■ RECORDS TO PROCESS
-- ==== Sys2Proof/Machine/Apt.lean ====
section
/-! DEFINITION. The serial audio ports (R375–R400): port states, FIFO and slot phase, the slot mask, mute and zero crossing,
and groups with their start trigger. -/

namespace Sys2Proof.Machine

/-- The 64-bit count takes a value (the FIFO level, which also falls). -/
def Dev.setCount (d : Dev) (c : Ctr) (i v : Nat) : Dev := { d with ctr := d.ctr.store c.id i (v % 2 ^ 64) 0 }

/-! ### Formats (R375, R376) -/

/-- S: the slots of a frame. -/
def slotsOf (fmt slots : Nat) : Nat := if fmt = 2 then [8, 16, 32].getD slots 32 else 2

/-- S of a port as configured. -/
def Dev.portSlots (d : Dev) (p : Nat) : Nat := slotsOf (d.get F.APT_PORT_CFG_FMT p) (d.get F.APT_PORT_CFG_SLOTS p)

/-- FS_NOM in Hz. -/
def fsHz (code : Nat) : Nat := [44100, 48000, 88200, 96000, 176400, 192000].getD code 48000

/-- W: the width of a slot in bits. -/
def Dev.portWidth (d : Dev) (p : Nat) : Nat := [16, 24, 32].getD (d.get F.APT_PORT_CFG_WIDTH p) 32

/-- The BCLK cycles from the FS edge to the first data bit (R375). -/
def Dev.portDelay (d : Dev) (p : Nat) : Nat :=
  match d.get F.APT_PORT_CFG_FMT p with
  | 0 => 1
  | 1 => 0
  | _ => d.get F.APT_PORT_CFG_DATA_DELAY p

/-- FS and SD of a BCLK cycle as the port samples them: on the rising edge, or on the falling one (R377). -/
def Dev.sampleCycle (d : Dev) (p : Nat) (x : BclkCycle) : Bool × Bool :=
  if d.get F.APT_PORT_CFG_BCLK_FALL p = 1 then (x.fsFall, x.sdFall) else (x.fsRise, x.sdRise)

/-- The cycles are those of one frame: FS, as it is sampled, has its starting level from the first cycle on, the other one at the last, and
no further edge that starts a frame (R375); a frame without any BCLK cycle is one as well. -/
def Dev.isFrame (d : Dev) (p : Nat) (cs : List BclkCycle) : Bool :=
  let on := cs.map fun c => (d.sampleCycle p c).1 != (d.get F.APT_PORT_CFG_FMT p == 0)
  cs.isEmpty || (on.headD false && !on.getLastD true && (on.dropWhile id).all (!·))

/-- The nominal frame period of a port in ns. -/
def Dev.portPeriod (d : Dev) (p : Nat) : Nat := 1000000000 / fsHz (d.get F.APT_PORT_CFG_FS_NOM p)

/-- A configuration word whose fields hold no value that discards the write, and that meets R376. -/
def goodPortCfg (w : Nat) : Bool :=
  bits w 28 2 != 3 && bits w 26 2 != 3 && bits w 24 2 != 3 && bits w 21 3 < 6

/-- The BCLK limit of R376. -/
def bclkFits (w : Nat) : Bool :=
  slotsOf (bits w 28 2) (bits w 26 2) * [16, 24, 32].getD (bits w 24 2) 32 * fsHz (bits w 21 3) ≤ 50000000

/-! ### States (R378) -/

/-- STATE of a port: 0 STOPPED, 1 ACQUIRING, 2 READY, 3 ARMED, 4 RUNNING, 5 CLOCK_LOST. -/
def Dev.portState (d : Dev) (p : Nat) : Nat := d.get F.APT_PORT_STATUS_STATE p

/-- The ports of group `g` (counted from 0), rising (R391). -/
def Dev.members (d : Dev) (g : Nat) : List Nat := (List.range 24).filter fun p => d.get F.APT_PORT_CFG_GROUP p == g + 1

/-- APT_GROUP_STATUS.RUNNING. -/
def Dev.runningMask (d : Dev) (g : Nat) : Nat := wordOfBits ((d.members g).filter fun p => d.portState p == 4)

/-- Until the group starts, its leader is its lowest-numbered member that is READY, ARMED or RUNNING, 31 for none (R391). -/
def Dev.candidate (d : Dev) (g : Nat) : Nat :=
  ((d.members g).find? fun p => 2 ≤ d.portState p && d.portState p ≤ 4).getD 31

■ TASK
If a line in the records above includes the string "Bool", copy it.

■ SOLUTION TO THIS TASK
def Dev.sampleCycle (d : Dev) (p : Nat) (x : BclkCycle) : Bool × Bool :=
def Dev.isFrame (d : Dev) (p : Nat) (cs : List BclkCycle) : Bool :=
def goodPortCfg (w : Nat) : Bool :=
def bclkFits (w : Nat) : Bool :=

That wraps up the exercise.